PADRE GIANCARLO MANZONI,
UNA TESTIMONIANZA FECONDA

Sabato 31 gennaio Padre Giancarlo è stato improvvisamente chiamato alla casa del Padre. Don Marco Cagol, nostro giovane parrocchiano e ora prete, lo ricorda così.

 

Ho conosciuto padre Giancarlo Manzoni (nella foto) nella parrocchia di San Camillo come vicario parrocchiale quando avevo quindici anni. Ricordo che arrivò con grande discrezione: era una persona mite e buona, e si adoperò subito per inserirsi nelle attività della parrocchia e per coinvolgere nuove leve da coltivare. Io fui una di queste; fu merito suo se iniziai ad appassionarmi della vita della comunità parrocchiale, delle attività, e se iniziai a gustare il mettersi a servizio degli altri, in particolare dei più piccoli. Padre Giancarlo si prese veramente cura di noi giovani, come un padre molto umano, e anche come un fratello maggiore nel cammino di fede. Ci insegnò il gusto della preghiera; insieme (fu con lui che per la prima volta imparai cosa fosse la liturgia delle ore; ricordo come al sabato pomeriggio, finite le attività con i ragazzi, ci invitava in cappellina a pregare i vespri).

Voleva bene alle persone, e sapeva condividere la semplicità dell'amicizia, divenendo spesso di casa nelle nostre famiglie.

 

 

La sua testimonianza di prete contento e paterno fu senza dubbio per me seme di vocazione sacerdotale; anche perché con molta umanità e rispetto ebbe il coraggio di farmi esplicitamente la domanda “vocazionale", segno che amava il proprio essere prete. Pur provenendo da realtà extradiocesane, volle subito rendersi partecipe della vita della diocesi, indirizzando anche noi giovani alle attività diocesane. Nello stesso spirito accettò e gioì profondamente quando, dopo qualche anno, non intrapresi la vocazione camilliana, ma entrai nel seminario diocesano.

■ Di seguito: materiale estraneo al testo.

/-- FX33 with I, I + 1, I + 2 in memory: the three decimal digits of V[X], and no other byte changes. -/
def Obligations.BcdStoresThreeDigits : Prop :=
  ∀ (s : State) (x : Reg), s.i.toNat + 2 < 4096 →
    Executes (.ldB x) s { storeBase := s.i.toNat, storeLen := 3 } fun t =>
      (t.readByte s.i.toNat).toNat = (s.getV x).toNat / 100 ∧
      (t.readByte (s.i.toNat + 1)).toNat = (s.getV x).toNat / 10 % 10 ∧
      (t.readByte (s.i.toNat + 2)).toNat = (s.getV x).toNat % 10 ∧ t.pc = s.pc + 2

/-- FX55 with I to I + X in memory: V[0] to V[X] stand at I to I + X, no other byte changes, I rises by X + 1. -/
def Obligations.StoreRegistersFillsMemory : Prop :=
  ∀ (s : State) (x : Reg), s.i.toNat + x.val < 4096 →
    Executes (.storeRegs x) s { index := true, storeBase := s.i.toNat, storeLen := x.val + 1 } fun t =>
      (∀ j : Reg, j ≤ x → t.readByte (s.i.toNat + j.val) = s.getV j) ∧
      t.i.toNat = s.i.toNat + x.val + 1 ∧ t.pc = s.pc + 2

/-- FX65 with I to I + X in memory: V[0] to V[X] hold the bytes at I to I + X, no other register changes, I rises by X + 1. -/
def Obligations.LoadRegistersReadsMemory : Prop :=
  ∀ (s : State) (x : Reg), s.i.toNat + x.val < 4096 →
    Executes (.loadRegs x) s { regs := (List.finRange 16).filter (fun j => j ≤ x), index := true } fun t =>
      (∀ j : Reg, j ≤ x → t.getV j = s.readByte (s.i.toNat + j.val)) ∧
      t.i.toNat = s.i.toNat + x.val + 1 ∧ t.pc = s.pc + 2

/-- Loading back, from any state with that memory and I where the store had it, gives the registers that were stored. -/
def Obligations.LoadAfterStoreGivesTheRegistersBack : Prop :=
  ∀ (s u : State) (x : Reg), s.i.toNat + x.val < 4096 →
    ∃ t, exec (.storeRegs x) s = .next t ∧
      (u.mem = t.mem → u.cfg = t.cfg → u.i = s.i →
        ∃ w, exec (.loadRegs x) u = .next w ∧ ∀ j : Reg, j ≤ x → w.getV j = s.getV j)

/-- DXYN, FX33, FX55 and FX65 whose range leaves memory halt with the lowest address outside it, and change nothing else (the
spec's decisions D6 and D7, logs 6 and 14). -/
def Obligations.AccessOutsideMemoryHalts : Prop :=
  ∀ (s : State) (x y : Reg),
    (∀ n : Nat, 0 < n → s.i.toNat + n - 1 ≥ 4096 →
      exec (.drw x y n) s = .next (s.halt (.outOfMemory (max s.i.toNat 4096)))) ∧
    (s.i.toNat + 2 ≥ 4096 → exec (.ldB x) s = .next (s.halt (.outOfMemory (max s.i.toNat 4096)))) ∧
    (s.i.toNat + x.val ≥ 4096 → exec (.storeRegs x) s = .next (s.halt (.outOfMemory (max s.i.toNat 4096))) ∧
      exec (.loadRegs x) s = .next (s.halt (.outOfMemory (max s.i.toNat 4096))))

/-- Two canonical memories that read alike at every address are the same list. THE MODEL'S CHOICE of form, log 22. -/
def Obligations.CanonicalMemoriesThatReadAlikeAreEqual : Prop :=
  ∀ (c : Config) (m m' : Memory), Memory.wf c m → Memory.wf c m' →
    (∀ a, a < 4096 → Memory.read c m a = Memory.read c m' a) → m = m'

/-! ### Display (44_display.md) -/

/-- 00E0: every pixel false, DIRTY true, VF and everything else unchanged. -/
def Obligations.ClearScreenClearsAndMarksDirty : Prop :=
  ∀ s : State,
    Executes .cls s { screen := true } (fun t => (∀ px py, t.fb.pixel px py = false) ∧ t.dirty = true ∧ t.pc = s.pc + 2) ∧
    IsTheWordOf 0x00E0 .cls

/-- DXYN in range: exactly the pixels that the sprite covers are inverted, VF is 1 exactly when one of them was lit before, DIRTY is
set, and nothing else changes. Which bit of a byte is leftmost is the spec's decision D4 (log 16). -/
def Obligations.DrawInvertsExactlyTheSprite : Prop :=
  ∀ (s : State) (x y : Reg) (n : Nat), n ≤ 15 → (n = 0 ∨ s.i.toNat + n ≤ 4096) →
    Executes (.drw x y n) s { regs := [VF], screen := true } fun t =>
      (∀ px py, (s.SpriteCovers (s.getV x) (s.getV y) n px py → t.fb.pixel px py = !s.fb.pixel px py) ∧
        (¬ s.SpriteCovers (s.getV x) (s.getV y) n px py → t.fb.pixel px py = s.fb.pixel px py)) ∧
      ((∃ px py, s.SpriteCovers (s.getV x) (s.getV y) n px py ∧ s.fb.pixel px py = true) → t.getV VF = 1) ∧
      ((∀ px py, s.SpriteCovers (s.getV x) (s.getV y) n px py → s.fb.pixel px py = false) → t.getV VF = 0) ∧
      t.dirty = true ∧ t.pc = s.pc + 2

/-- Drawing the same sprite at the same place again, from any state that shows the first draw's screen, restores the screen. It
reports a collision exactly when a pixel of the sprite was dark before the first draw; so, onto a dark place, exactly when the sprite
has a bit set. (R193's sentence on the second draw holds only onto a dark place: log 28.) -/
def Obligations.DrawingTwiceErasesTheSprite : Prop :=
  ∀ (s u : State) (x y : Reg) (n : Nat), n ≤ 15 → (n = 0 ∨ s.i.toNat + n ≤ 4096) →
    ∃ t, exec (.drw x y n) s = .next t ∧
      (u.fb = t.fb → u.i = s.i → u.getV x = s.getV x → u.getV y = s.getV y → (∀ a, u.readByte a = s.readByte a) →
        ∃ w, exec (.drw x y n) u = .next w ∧ w.fb = s.fb ∧
          (w.getV VF).toNat ≤ 1 ∧
          (w.getV VF = 1 ↔ ∃ px py, s.SpriteCovers (s.getV x) (s.getV y) n px py ∧ s.fb.pixel px py = false) ∧
          ((∀ px py, s.SpriteCovers (s.getV x) (s.getV y) n px py → s.fb.pixel px py = false) →
            (w.getV VF = 1 ↔ ∃ r, r < n ∧ s.readByte (s.i.toNat + r) ≠ 0)))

La sua testimonianza feconda continuò quando fu trasferito all'ospedale civile come cappellano. Accanto all'esercizio del ministero nelle corsie dell'ospedale, si impegnò sempre, in varie forme, per stimolare tutta la chiesa locale alla cura pastorale degli ammalati: diceva sempre che dei malati non si devono prendere cura solo i cappellani d'ospedale, o pochi operatori pastorali specializzati, ma tutta la comunità cristiana deve saper essere sollecita verso i malati, che ormai sempre meno passano lunghi periodi negli ospedali, e invece più spesso sono assistiti nelle loro case. È stato sicuramente uno stimolo forte alla nostra chiesa (e a me come prete diocesano) per tenere viva questa dimensione.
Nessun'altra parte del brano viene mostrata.